My fish aren't shy, but I was leaving the lights off to help a fish settle but I still wanted to make sure he was doing okay.

I should get a video of that...


----------



## Rhinox (Sep 10, 2009)

Hey thanks for reminding me about this little trick. I have a droid and a flashlight app, and the app lets me adjust the flashlight color to red. I've been using it to spy on my newly aquired syno multipuncs. Works a bit, but I still feel like the fish know the light is there.


----------



## AnnaFish (Aug 9, 2006)

Oh they do.

But it doesn't frighten them, for whatever reason.


----------



## Chris2500DK (Feb 15, 2006)

And I assume a regular flashlight works just fine instead of an iGizmo


----------



## AnnaFish (Aug 9, 2006)

Yeah, with red cellophane on it. They don't like the white light.


----------



## iplaywithemotions (Dec 18, 2008)

Chris2500DK said:


> And I assume a regular flashlight works just fine instead of an iGizmo


My thoughts exactly, :lol:


----------



## John27 (Jun 6, 2010)

These days more people have iGizmo's around than they do flashlights with good batteries in them, lol.

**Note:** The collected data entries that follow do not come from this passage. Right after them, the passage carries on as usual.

-- ==== Sys2Proof/Machine/Mgmt.lean ====
section
/-! DEFINITION. The fault manager: the management lane and its commands (R435–R438, Table 15.10), and the I3C port (R434). -/
namespace Sys2Proof.Machine

/-! ## Frames of the lane -/

/-- MSTATUS values (Table 15.9). -/
def msOk : Nat := 0
def msAccepted : Nat := 1
def msBadArg : Nat := 2
def msLocked : Nat := 3
def msState : Nat := 4

/-- Send what the management ring holds and has not sent, 30 records to a frame (R432, R436). -/
def lanePushGo : Nat → State → State
  | 0, s => s
  | k + 1, s =>
    let l := (ringFrom s.evt.mgmt s.mgmt.sent).take 30
    if l.isEmpty then s
    else
      let n := ((l.getLast?.map recEseq).getD 0 + 1) % u32Mod
      lanePushGo k (lanePost { s with mgmt := { s.mgmt with sent := n } } 3 l.flatten)

/-- Deliver event records to the fault manager once a command has named an address to reply to. -/
def lanePush (s : State) : State := if s.mgmt.peer && laneUp s then lanePushGo 137 s else s

/-- The answer of a command: its effect, MSTATUS and the body of the RESP. -/
structure Answer where
  st : State
  status : Nat
  body : List Byte

/-- An answer without a body. -/
def ans (s : State) (status : Nat) : Answer := { st := s, status := status, body := [] }

/-- OK when `c` holds, and then the effect; otherwise a status and no change (R437). -/
def ansIf (c : Bool) (bad : Nat) (f : State → State) (s : State) : Answer := if c then ans (f s) msOk else ans s bad

/-- Receive a CMD: one for this module or any; a repeated MSEQ is answered from the store and not executed (R435, R436).
It is the wake source of shade (Table 16.4). -/
def cmdRx (mseq : Word) (serial : DWord) (cmd : Nat) (act : State → Answer) (s : State) : State :=
  if !laneUp s || !(decide (serial = 0) || decide (serial.toNat = serialOf s)) then s
  else
    let s0 := { s with mgmt := { s.mgmt with peer := true } }
    let s1 := if wakes s0 .management then wake s0 else s0
    match s1.mgmt.resp.find? (fun x => x.1 == mseq.toNat) with
    | some x => laneSend s1 x.2
    | none =>
      let a := act s1
      if laneUp a.st then lanePush (laneResp a.st mseq.toNat cmd a.status a.body) else a.st

/-! ## Coordinates and translation -/

/-- SET_COORD: physical coordinate, PDIM and mode, and the lock; LOCKED once locked (R437, R499). -/
def doSetCoord (pc : BitVec 18) (pdim : BitVec 18) (mode : Bool) (s : State) : Answer :=
  ansIf (!rbit s .coord rCoordPhys 31) msLocked (fun t =>
    let t1 := setFld (setFld t .coord rCoordPhys 17 0 pc.toNat) .coord rCoordPhys 18 18 (b2n mode)
    setFld (setFld t1 .coord rCoordPdim 17 0 pdim.toNat) .coord rCoordPhys 31 31 1) s

/-- SET_COORD. -/
def execSetCoord (mseq : Word) (serial : DWord) (pc pdim : BitVec 18) (mode : Bool) (s : State) : Host.Outcome State Fault Refusal :=
  run [.coord] (cmdRx mseq serial 0x01 (doSetCoord pc pdim mode)) s

/-- The logical coordinate, with the end-to-end state cleared (R528). -/
def takeLogical (lc : BitVec 18) (valid : Bool) (s : State) : State :=
  let s1 := setFld (setFld s .coord rCoordLogical 17 0 lc.toNat) .coord rCoordLogical 31 31 (b2n valid)
  { s1 with e2e := e2eClear s1.e2e (fun _ => true) }

/-- SET_LOGICAL: STATE while a job session is open (R437). -/
def doSetLogical (lc : BitVec 18) (valid : Bool) (s : State) : Answer := ansIf s.sess.isNone msState (takeLogical lc valid) s

/-- SET_LOGICAL. -/
def execSetLogical (mseq : Word) (serial : DWord) (lc : BitVec 18) (valid : Bool) (s : State) : Host.Outcome State Fault Refusal :=
  run [.coord] (cmdRx mseq serial 0x02 (doSetLogical lc valid)) s

/-- Entries of the inactive bank, from an index on (R327). -/
def putEntries (first : Nat) (l : List Word) (s : State) : State :=
  let m := (l.mapIdx (fun i w => (first + i, w))).foldl (fun m x => smPut (fun _ => 0) m x.1 x.2) (bankIdle s.xlat)
  let x := if s.xlat.bank then { s.xlat with bank0 := m } else { s.xlat with bank1 := m }
  { s with xlat := x }

/-- XLAT_LOAD: up to 360 entries (R437). -/
def doXlatLoad (first : BitVec 18) (l : List Word) (s : State) : Answer :=
  ansIf (decide (l.length ≤ 360) && decide (first.toNat + l.length ≤ 2 ^ 18)) msBadArg (putEntries first.toNat l) s

/-- XLAT_LOAD. -/
def execXlatLoad (mseq : Word) (serial : DWord) (first : BitVec 18) (l : List Word) (s : State) : Host.Outcome State Fault Refusal :=
  run [.xlat] (cmdRx mseq serial 0x03 (doXlatLoad first l)) s

/-- XLAT_ARM: the apply epoch and XLAT_APPLY (R327, R500). -/
def doXlatArm (e : Word) (s : State) : Answer := ans (xlatApplyWrite (setReg s .xlat rXlatEpoch e)) msOk

/-- XLAT_ARM. -/
def execXlatArm (mseq : Word) (serial : DWord) (e : Word) (s : State) : Host.Outcome State Fault Refusal :=
  run [.xlat] (cmdRx mseq serial 0x04 (doXlatArm e)) s

/-- LINK_CFG: expected coordinate and serial, detours and threshold of a link, applied (R437). -/
def doLinkCfg (l : Fin 6) (coord : BitVec 18) (sn : DWord) (det0 det1 : BitVec 16) (thresh : BitVec 20) (s : State) : Answer :=
  let b := Blk.lnk l.val
  let s1 := setFld s b rLnkExpect 17 0 coord.toNat
  let s2 := setReg (setReg s1 b rLnkExpectSnLo (sn.setWidth 32)) b rLnkExpectSnHi ((sn >>> 32).setWidth 32)
  let s3 := setFld (setFld s2 b rLnkDetour0 15 0 det0.toNat) b rLnkDetour1 15 0 det1.toNat
  ans (lnkApplyWrite (setFld s3 b rLnkSpareThresh 19 0 thresh.toNat) l.val) msOk

/-- LINK_CFG. -/
def execLinkCfg (mseq : Word) (serial : DWord) (l : Fin 6) (coord : BitVec 18) (sn : DWord) (det0 det1 : BitVec 16)
    (thresh : BitVec 20) (s : State) : Host.Outcome State Fault Refusal :=
  run [.lnk l] (cmdRx mseq serial 0x05 (doLinkCfg l coord sn det0 det1 thresh)) s

/-! ## Eclipse, certification, degrade, retirement -/

/-- The module enters eclipse: it stops accepting work, unsealed steps are abandoned with cause 0x06, a snapshot aborts
(R386, R437). -/
def eclipseModule (s : State) : State :=
  snapAbort (abandonAll (setFld { s with eclipsed := true } .hlth rHlthFlags 1 1 1) 6) abService

/-- ECLIPSE of a unit, die or module that is in service (R386, R437). -/
def doEclipse (w : SvcWhat) (s : State) : Answer :=
  match w with
  | .unit rg u => ansIf (unitUp s rg u) msState (fun t => eclipseUnit t rg u) s
  | .die d => ansIf (!s.pw.dieEcl.getLsbD d) msState (fun t => showDies { t with pw := { t.pw with dieEcl := t.pw.dieEcl ||| dieBit d } }) s
  | .module => ansIf (!s.eclipsed) msState eclipseModule s

/-- ECLIPSE. -/
def execEclipse (mseq : Word) (serial : DWord) (w : SvcWhat) (s : State) : Host.Outcome State Fault Refusal :=
  run [] (cmdRx mseq serial 0x06 (doEclipse w)) s

/-- What is certified is in eclipse, and no run of it is under way; an alarm LOCK response refuses it. -/
def canCertify (s : State) (w : CertWhat) : Bool :=
  !rbit s .sec rSecStatus 6 && !s.certs.any (fun c => decide (c.what = w) && c.running) &&
    match w with
    | .die d => s.pw.dieEcl.getLsbD d
    | _ => s.eclipsed

/-- CERTIFY a die or the module (R386, R437). -/
def doCertify (w : SvcWhat) (s : State) : Answer :=
  match w with
  | .unit _ _ => ans s msBadArg
  | .die d => ansIf (canCertify s (.die d)) msState (fun t => certStart t (.die d)) s
  | .module => ansIf (canCertify s .module) msState (fun t => certStart t .module) s

/-- CERTIFY. -/
def execCertify (mseq : Word) (serial : DWord) (w : SvcWhat) (s : State) : Host.Outcome State Fault Refusal :=
  run [] (cmdRx mseq serial 0x07 (doCertify w)) s

/-- A spare in dusk (R382). -/
def isSpare (s : State) : Bool :=
  decide (s.pwr = .dusk) && !rbit s .coord rCoordLogical 31 && s.sess.isNone && !worksNot s && !s.tripped

/-- PROMOTE: the logical coordinate, and the exit to run (R382, R383). -/
def doPromote (lc : BitVec 18) (s : State) : Answer := ansIf (isSpare s) msState (fun t => wake (takeLogical lc true t)) s

/-- PROMOTE. -/
def execPromote (mseq : Word) (serial : DWord) (lc : BitVec 18) (s : State) : Host.Outcome State Fault Refusal :=
  run [.coord] (cmdRx mseq serial 0x08 (doPromote lc)) s

/-- DIE_DEGRADE of a die in eclipse (R389). -/
def doDieDegrade (d : Fin 4) (s : State) : Answer :=
  ansIf (s.pw.dieEcl.getLsbD d && !s.pw.degraded.getLsbD d) msState (fun t => dieDegradeGo t d) s

/-- DIE_DEGRADE. -/
def execDieDegrade (mseq : Word) (serial : DWord) (d : Fin 4) (s : State) : Host.Outcome State Fault Refusal :=
  run [] (cmdRx mseq serial 0x09 (doDieDegrade d)) s

/-- The module holds a job: a session, or a logical coordinate. -/
def holdsJob (s : State) : Bool := s.sess.isSome || rbit s .coord rCoordLogical 31

/-- DIE_RESTORE of a certified die in degrade, while no job is held (R389). -/
def doDieRestore (d : Fin 4) (s : State) : Answer :=
  ansIf (!holdsJob s && s.pw.degraded.getLsbD d && !s.pw.dieEcl.getLsbD d) msState (fun t => dieRestoreGo t d) s

/-- DIE_RESTORE. -/
def execDieRestore (mseq : Word) (serial : DWord) (d : Fin 4) (s : State) : Host.Outcome State Fault Refusal :=
  run [] (cmdRx mseq serial 0x0A (doDieRestore d)) s

/-- RETIRE_UNIT (R134). -/
def doRetireUnit (rg : Fin 16) (u : Fin 66) (s : State) : Answer :=
  ansIf (!(unitAt s rg u).retired) msState (fun t => retireUnitSt t rg u) s

/-- RETIRE_UNIT. -/
def execRetireUnit (mseq : Word) (serial : DWord) (rg : Fin 16) (u : Fin 66) (s : State) : Host.Outcome State Fault Refusal :=
  run [] (cmdRx mseq serial 0x0B (doRetireUnit rg u)) s

/-- FENCE: UNIT_FENCE and RGN_APPLY (R139, R437). -/
def doFence (rg : Fin 16) (u : Fin 66) (mask : BitVec 16) (s : State) : Answer :=
  ans (fenceApplyWrite (setFld s (unitBlk rg u) rUnitFence 31 16 mask.toNat) rg) msOk

/-- FENCE. -/
def execFence (mseq : Word) (serial : DWord) (rg : Fin 16) (u : Fin 66) (mask : BitVec 16) (s : State) : Host.Outcome State Fault Refusal :=
  run [rgnBlk rg, unitBlk rg u] (cmdRx mseq serial 0x0C (doFence rg u mask)) s

/-! ## Modes, health, bands, reflection -/

/-- CHECKED: dual execution and 5% prism duty from the next step open, and the flag that holds both (R390). -/
def doChecked (s : State) : Answer :=
  ans (setFld (setFld (setFld s .chk rChkDual 0 0 1) .chk rChkPrismCtl 11 4 50) .hlth rHlthFlags 0 0 1) msOk

/-- CHECKED. -/
def execChecked (mseq : Word) (serial : DWord) (s : State) : Host.Outcome State Fault Refusal :=
  run [.chk, .hlth] (cmdRx mseq serial 0x0D doChecked) s

/-- UNCHECKED ends the mode (R390). -/
def doUnchecked (s : State) : Answer := ans (setFld s .hlth rHlthFlags 0 0 0) msOk

/-- UNCHECKED. -/
def execUnchecked (mseq : Word) (serial : DWord) (s : State) : Host.Outcome State Fault Refusal :=
  run [.hlth] (cmdRx mseq serial 0x0E doUnchecked) s

/-- PENALIZE: 0 to 1,000 points (R391). -/
def doPenalize (pts : Nat) (s : State) : Answer := ansIf (decide (pts ≤ 1000)) msBadArg (fun t => healthPts t 19 pts) s

/-- PENALIZE. -/
def execPenalize (mseq : Word) (serial : DWord) (pts : BitVec 16) (s : State) : Host.Outcome State Fault Refusal :=
  run [.hlth] (cmdRx mseq serial 0x0F (doPenalize pts.toNat)) s

/-- BAND_CLEAR (R354). -/
def doBandClear (s : State) : Answer := ans { s with bands := [] } msOk

/-- BAND_CLEAR. -/
def execBandClear (mseq : Word) (serial : DWord) (s : State) : Host.Outcome State Fault Refusal :=
  run [] (cmdRx mseq serial 0x10 doBandClear) s

/-- REFL_BUDDY: HUB_REFL_BUDDY, in force at once (R378). -/
def doReflBuddy (lc : BitVec 18) (valid : Bool) (s : State) : Answer :=
  ans (buddySet (setFld (setFld s .hub rHubReflBuddy 17 0 lc.toNat) .hub rHubReflBuddy 31 31 (b2n valid))) msOk

/-- REFL_BUDDY. -/
def execReflBuddy (mseq : Word) (serial : DWord) (lc : BitVec 18) (valid : Bool) (s : State) : Host.Outcome State Fault Refusal :=
  run [.hub] (cmdRx mseq serial 0x11 (doReflBuddy lc valid)) s

/-- HEALTH_GET (R438). -/
def doHealthGet (s : State) : Answer := ans (healthSend s) msOk

/-- HEALTH_GET. -/
def execHealthGet (mseq : Word) (serial : DWord) (s : State) : Host.Outcome State Fault Refusal :=
  run [.hlth] (cmdRx mseq serial 0x14 doHealthGet) s

/-! ## Registers, attestation, job release -/

/-- The register offset of an address that the lane reaches: aligned, in the register space, outside SEC (R437). -/
def laneOff (a : Nat) : Option Nat :=
  if 0xF00000000000 ≤ a ∧ a < 0x1000000000000 ∧ a % 4 = 0 ∧ !inSec (a - 0xF00000000000) then some (a - 0xF00000000000) else none

/-- REG_READ: the word read. -/
def doRegRead (a : Nat) (s : State) : Answer :=
  match laneOff a with
  | some off =>
    let x := regRead .lane off s
    { st := x.1, status := msOk, body := leBytes 4 x.2.toNat }
  | none => ans s msBadArg

/-- REG_READ. -/
def execRegRead (mseq : Word) (serial : DWord) (a : BitVec 64) (s : State) : Host.Outcome State Fault Refusal :=
  run (((laneOff a.toNat).map (regBlk s)).getD []) (cmdRx mseq serial 0x12 (doRegRead a.toNat)) s

/-- REG_WRITE. -/
def doRegWrite (a v : Nat) (s : State) : Answer :=
  match laneOff a with
  | some off => ans (regWrite .lane off v 0 false s) msOk
  | none => ans s msBadArg

/-- REG_WRITE. -/
def execRegWrite (mseq : Word) (serial : DWord) (a : BitVec 64) (v : Word) (s : State) : Host.Outcome State Fault Refusal :=
  run (((laneOff a.toNat).map (fun o => writeBlks s o v.toNat)).getD []) (cmdRx mseq serial 0x13 (doRegWrite a.toNat v.toNat)) s

/-- ATTEST: a signed report and the certificate; STATE when the lifecycle allows no signature (R470, R478). -/
def doAttest (nonce : List Byte) (s : State) : Answer :=
  if nonce.length ≠ 32 then ans s msBadArg
  else
    match attest s nonce with
    | some x => { st := x.1, status := msOk, body := x.2 }
    | none => ans s msState

/-- ATTEST. -/
def execAttest (mseq : Word) (serial : DWord) (nonce : List Byte) (s : State) : Host.Outcome State Fault Refusal :=
  run [.sec] (cmdRx mseq serial 0x15 (doAttest nonce)) s

/-- An accepted order runs to its end (R418). -/
def orderEnd (s : State) (o : Order) : State :=
  if o.done ∨ o.status ≠ 0 then retire s o
  else
    let x := orderAct o s
    retire x.1 x.2

/-- The session ends, and its accepted orders complete (R418). -/
def sessFinish (s : State) : State :=
  let s1 := sessEnd s
  s1.orders.foldl orderEnd s1

/-- JOB_RELEASE: the session ends, unsealed steps are abandoned with cause 0x06, a snapshot aborts; the job reset unsets the
logical coordinate and requests dusk (R437, R452). ACCEPTED while the reset waits for a sealed step (R461). -/
def doJobRelease (mseq : Nat) (s : State) : Answer :=
  if !ladder s then ans s msState
  else
    let s1 := jobResetStart (snapAbort (abandonAll (sessFinish s) 6) abService) true
    if s1.pw.jobWait.isSome then ans { s1 with mgmt := { s1.mgmt with late := s1.mgmt.late ++ [(mseq, 0x16)] } } msAccepted
    else ans s1 msOk

/-- Blocks that the accepted orders call on. -/
def ordersBlks (s : State) : List Blk := s.orders.flatMap (fun o =>
  match o.kind, orderOff o with
  | 4, some off => if o.done then [] else regBlk s off
  | 5, some off => if o.done then [] else writeBlks s off (o.len % u32Mod)
  | _, _ => [])

/-- JOB_RELEASE. -/
def execJobRelease (mseq : Word) (serial : DWord) (s : State) : Host.Outcome State Fault Refusal :=
  run (ordersBlks s) (cmdRx mseq serial 0x16 (doJobRelease mseq.toNat)) s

Apple could sell ice to an eskimo, and convince them that their ice is better than everyone elses better featured, higher build quality, lower priced ice.

-John


----------



## iplaywithemotions (Dec 18, 2008)

John27 said:


> These days more people have iGizmo's around than they do flashlights with good batteries in them, lol.
> 
> Apple could sell ice to an eskimo, and convince them that their ice is better than everyone elses better featured, higher build quality, lower priced ice.
> 
> -John


Ain't that the truth! Who needs a flashlight when you have an iPhone with a flashlight ap? :lol:


----------